-- ==== Sys2Proof/Machine/Home.lean ====
section
/-! DEFINITION. The owner's side: device addresses (R89), physical memory (R419, R50-R54), translation
(R420-R426), the home L2 slices (R110-R113), leases and write completion (R124-R127, R134, R142). -/

namespace Sys2Proof.Machine

/-! Addresses. -/

def pkgOf (ea : Int) : Nat := offF ea 50 3
def dieFld (ea : Int) : Nat := offF ea 47 3
def offOf (ea : Int) : Int := fld ea 0 47
def spaceOf (ea : Int) : Int := trit ea 53
/-- The owner key of a device address (R89). -/
def ownerOf (ea : Int) : Nat := pkgOf ea * 27 + dieFld ea
/-- The address of a trit string on an owner (R89). -/
def devAddr (own : Nat) (off : Int) : Int :=
  pow3 53 + eo (own / 27) 3 * pow3 50 + eo (own % 27) 3 * pow3 47 + off
/-- Whether a package is in the domain (R459, R463). -/
def State.present (s : State) (p : Nat) : Bool := s.mg.domain.testBit p
/-- Whether an address names an owner that exists (R90). -/
def State.ownerOk (s : State) (ea : Int) : Bool := s.present (pkgOf ea) && decide (dieFld ea ≤ 9)
/-- The small page and the line of an address (R95). -/
def pageOf (ea : Int) : Int := shr ea 11
def secOf (ea : Int) : Int := shr ea 3
/-- The place of a tryte in its sector, 0..26, and in its line, 0..80. -/
def secPos (ea : Int) : Nat := offF ea 0 3
def linePos (ea : Int) : Nat := offF ea 0 4

/-! Bytes. -/

/-- The key of a byte of an owner's memory. -/
def cellKey (own byte : Nat) : Nat := own * 2199023255552 + byte
/-- What a byte that nothing has written reads as (DESIGN CHOICE, log 1). -/
def zeroCell (k : Nat) : BitVec 8 := BitVec.ofNat 8 (zeroByte (k % 64))
/-- One byte of memory. -/
def State.byte (s : State) (own b : Nat) : Nat := (Tab.get (zeroCell (cellKey own b)) s.mem (cellKey own b)).toNat
def State.setByte (s : State) (own b v : Nat) : State :=
  { s with mem := Tab.set (zeroCell (cellKey own b)) (cellKey own b) (BitVec.ofNat 8 v) s.mem }
def State.bytes (s : State) (own b n : Nat) : List Nat := (List.range n).map (fun i => s.byte own (b + i))
def State.setBytes (s : State) (own b : Nat) : List Nat → State
  | [] => s
  | v :: vs => State.setBytes (s.setByte own b v) own (b + 1) vs
/-- Host memory (DESIGN CHOICE, log 2). -/
def State.hostByte (s : State) (b : Nat) : Nat := (Tab.get (0 : BitVec 8) s.host b).toNat
def State.setHost (s : State) (b : Nat) : List Nat → State
  | [] => s
  | v :: vs => State.setHost { s with host := Tab.set (0 : BitVec 8) b (BitVec.ofNat 8 v) s.host } (b + 1) vs
def State.hostBytes (s : State) (b n : Nat) : List Nat := (List.range n).map (fun i => s.hostByte (b + i))

/-- Half of an owner's sectors (R419). -/
def halfSecs (own : Nat) : Int := if own % 27 = 9 then 8000000000 else 402653184
/-- The atom of a sector index (R419). -/
def atomNo (own : Nat) (k : Int) : Nat := (k + halfSecs own).toNat
def memBytes (own : Nat) : Nat := (128 * halfSecs own).toNat
/-- Whether a physical tryte exists (R419). -/
def physOk (own : Nat) (a : Int) : Bool := decide (- halfSecs own ≤ shr a 3) && decide (shr a 3 < halfSecs own)
def State.atom (s : State) (own : Nat) (k : Int) : List Nat := s.bytes own (64 * atomNo own k) 64
def State.setAtom (s : State) (own : Nat) (k : Int) (bs : List Nat) : State := s.setBytes own (64 * atomNo own k) bs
——————
### EXERCISE BRIEF
Repeat exactly, and only, the lines from the one containing "def State.bytes (s" through the end of the material.

### COMPLETED TASK
def State.bytes (s : State) (own b n : Nat) : List Nat := (List.range n).map (fun i => s.byte own (b + i))
def State.setBytes (s : State) (own b : Nat) : List Nat → State
  | [] => s
  | v :: vs => State.setBytes (s.setByte own b v) own (b + 1) vs
/-- Host memory (DESIGN CHOICE, log 2). -/
def State.hostByte (s : State) (b : Nat) : Nat := (Tab.get (0 : BitVec 8) s.host b).toNat
def State.setHost (s : State) (b : Nat) : List Nat → State
  | [] => s
  | v :: vs => State.setHost { s with host := Tab.set (0 : BitVec 8) b (BitVec.ofNat 8 v) s.host } (b + 1) vs
def State.hostBytes (s : State) (b n : Nat) : List Nat := (List.range n).map (fun i => s.hostByte (b + i))

/-- Half of an owner's sectors (R419). -/
def halfSecs (own : Nat) : Int := if own % 27 = 9 then 8000000000 else 402653184
/-- The atom of a sector index (R419). -/
def atomNo (own : Nat) (k : Int) : Nat := (k + halfSecs own).toNat
def memBytes (own : Nat) : Nat := (128 * halfSecs own).toNat
/-- Whether a physical tryte exists (R419). -/
def physOk (own : Nat) (a : Int) : Bool := decide (- halfSecs own ≤ shr a 3) && decide (shr a 3 < halfSecs own)
def State.atom (s : State) (own : Nat) (k : Int) : List Nat := s.bytes own (64 * atomNo own k) 64
def State.setAtom (s : State) (own : Nat) (k : Int) (bs : List Nat) : State := s.setBytes own (64 * atomNo own k) bs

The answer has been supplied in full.